DIRECT SALES: Never Mind the Big Etailers?
While no publisher can realistically abstain from the online retail behemoths when it comes to book selling, there is no reason why selling directly to consumers cannot be a viable option, especially if publishers work to build relationships with readers. In the tips below from five different publishers on how they have found success with direct selling, certain themes recur: building trust with readers, smart audience targeting and cultivating an overarching brand sensibility.
Leonard Jacobs
Chief Operating Officer
Shambhala Publications
Since its beginnings as a bookshop in Berkeley, Calif., some 40 years ago, Shambhala has built a loyal following of readers who trust the publisher to release quality books on spirituality, health and psychology.

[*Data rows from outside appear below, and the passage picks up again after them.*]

-- ==== Sys2Proof/Laws/OnlyTwin.lean ====
section
/-! SUPPORT. Frames of the operations and meanings of Machine/Twin.lean: one lemma each, which names the parts of the state that may
change. -/

set_option maxRecDepth 4000

namespace Sys2Proof.Machine

theorem only_snapTake {ps : List Part} {s0 : State} (s : State) (e : Nat) (h : Only ps s0 s) (h_twn : Part.twn ∈ ps) :
    Only ps s0 (State.snapTake s e) := by
  unfold State.snapTake
  simp (maxDischargeDepth := 200) +contextual only [only_modTwn, only_ite, h, h_twn]

theorem only_resyncDrain {ps : List Part} {s0 : State} (n room : Nat) (s : State) (h : Only ps s0 s) (h_twn : Part.twn ∈ ps) :
    Only ps s0 (State.resyncDrain n room s) := by
  induction n generalizing room s with
  | zero => exact h
  | succ n ih =>
    unfold State.resyncDrain
    split
    · exact only_ite (only_modTwn _ h h_twn) h
    · exact only_ite (ih _ _ (only_modTwn _ h h_twn)) (only_modTwn _ h h_twn)

theorem only_resyncLine {ps : List Part} {s0 : State} (s : State) (h : Only ps s0 s) (h_twn : Part.twn ∈ ps) :
    Only ps s0 (State.resyncLine s) := only_ite (only_resyncDrain _ _ s h h_twn) h

theorem only_resyncServe {ps : List Part} {s0 : State} (s : State) (t : TwinFrame) (h : Only ps s0 s) (h_twn : Part.twn ∈ ps) :
    Only ps s0 (State.resyncServe s t) := by
  unfold State.resyncServe
  simp (maxDischargeDepth := 200) +contextual only [only_modTwn, only_ite, h, h_twn]

theorem only_twinRecord {ps : List Part} {s0 : State} (s : State) (p : Bytes) (h : Only ps s0 s) (h_regs : Part.regs ∈ ps) (h_nt : Part.nt ∈ ps) (h_log : Part.log ∈ ps) (h_twn : Part.twn ∈ ps) :
    Only ps s0 (State.twinRecord s p) := by
  unfold State.twinRecord
  simp (maxDischargeDepth := 200) +contextual only [only_sporeRecord, only_ite, h, h_regs, h_nt, h_log, h_twn]

theorem only_dropSwaps {ps : List Part} {s0 : State} (s : State) (h : Only ps s0 s) (h_regs : Part.regs ∈ ps) (h_nt : Part.nt ∈ ps) (h_log : Part.log ∈ ps) (h_twn : Part.twn ∈ ps) :
    Only ps s0 (State.dropSwaps s) := by
  unfold State.dropSwaps
  simp (maxDischargeDepth := 200) +contextual only [only_foldl, only_modTwn, only_sporeDone, only_foldl, h, h_regs, h_nt, h_log, h_twn, implies_true]

theorem only_twinClear {ps : List Part} {s0 : State} (s : State) (c : Src) (mask : Nat) (ok : Nat) (h : Only ps s0 s) (h_free : Part.free ∈ ps) (h_regs : Part.regs ∈ ps) (h_pwm : Part.pwm ∈ ps) (h_gdl : Part.gdl ∈ ps) (h_trp : Part.trp ∈ ps) (h_nt : Part.nt ∈ ps) (h_cmd : Part.cmd ∈ ps) (h_log : Part.log ∈ ps) (h_acq : Part.acq ∈ ps) (h_host : Part.host ∈ ps) (h_twn : Part.twn ∈ ps) (h_mgt : Part.mgt ∈ ps) :
    Only ps s0 (State.twinClear s c mask ok) := by
  unfold State.twinClear
  simp (maxDischargeDepth := 200) +contextual only [only_applyClear, only_count, only_finishClear, only_forNums, h, h_free, h_regs, h_pwm, h_gdl, h_trp, h_nt, h_cmd, h_log, h_acq, h_host, h_twn, h_mgt, implies_true]

theorem only_followState {ps : List Part} {s0 : State} (s : State) (code : Nat) (h : Only ps s0 s) (h_regs : Part.regs ∈ ps) (h_eng : Part.eng ∈ ps) (h_waits : Part.waits ∈ ps) (h_pwm : Part.pwm ∈ ps) (h_gdl : Part.gdl ∈ ps) (h_trp : Part.trp ∈ ps) (h_nt : Part.nt ∈ ps) (h_cmd : Part.cmd ∈ ps) (h_ops : Part.ops ∈ ps) (h_log : Part.log ∈ ps) (h_host : Part.host ∈ ps) (h_twn : Part.twn ∈ ps) (h_mgt : Part.mgt ∈ ps) :
    Only ps s0 (State.followState s code) := by
  unfold State.followState
  repeat' split
  all_goals simp (maxDischargeDepth := 200) +contextual only [only_enginesStart, only_enter, only_enterRunning, only_toIdle, only_toStopping, h, h_regs, h_eng, h_waits, h_pwm, h_gdl, h_trp, h_nt, h_cmd, h_ops, h_log, h_host, h_twn, h_mgt]

theorem only_takeBuf {ps : List Part} {s0 : State} (s : State) (h : Only ps s0 s) (h_twn : Part.twn ∈ ps) :
    Only ps s0 (State.takeBuf s).2 := by
  unfold State.takeBuf
  simp (maxDischargeDepth := 200) only [only_modTwn, h, h_twn]

theorem only_twinStage {ps : List Part} {s0 : State} (s : State) (off : Nat) (v : Nat) (h : Only ps s0 s) (h_stg : Part.stg ∈ ps) :
    Only ps s0 (State.twinStage s off v) := by
  unfold State.twinStage
  split <;> simp (maxDischargeDepth := 200) only [only_stageWrote, h, h_stg]

theorem only_resyncStart {ps : List Part} {s0 : State} (s : State) (h : Only ps s0 s) (h_regs : Part.regs ∈ ps) (h_twn : Part.twn ∈ ps) :
    Only ps s0 (State.resyncStart s) := by
  unfold State.resyncStart
  simp (maxDischargeDepth := 200) +contextual only [only_count, only_modTwn, h, h_regs, h_twn]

Knowing the customer is about more than sales data. "Shambhala actually was a bookseller before it was a book publisher, so it both had a sense of who consumers were that were buying books, as well as what books consumers were willing to buy," Jacobs says. Targeted marketing efforts are based on actual buying patterns, he says, rather than surveys or other types of market research.
Put options in front of consumers. From the beginning, Shambhala put insert cards into each book sold, inviting customers to sign up for a catalogue mailing. "The mailing provided two benefits. It did sell books direct, and it was a very effective target marketing [vehicle]," Jacobs says, facilitating bookstore placements when subscribers would ask for titles at their local store. Seem old fashioned? Shambhala still publishes a successful print catalogue; they mailed 850,000 of them in 2011. "Catalogue advertising is the best targeted marketing to introduce a new book to audiences that might be interested," Jacobs says.
Shambhala also engages in extensive and successful email prospecting efforts. A digital version of the company's catalog allows readers to "look inside" books and add items directly to a shopping cart for easy purchase, as they would on Amazon.com. Shambhala has built an email list of more than 200,000 addresses. "Everyone on our list gets at least one email a week," Jacobs says.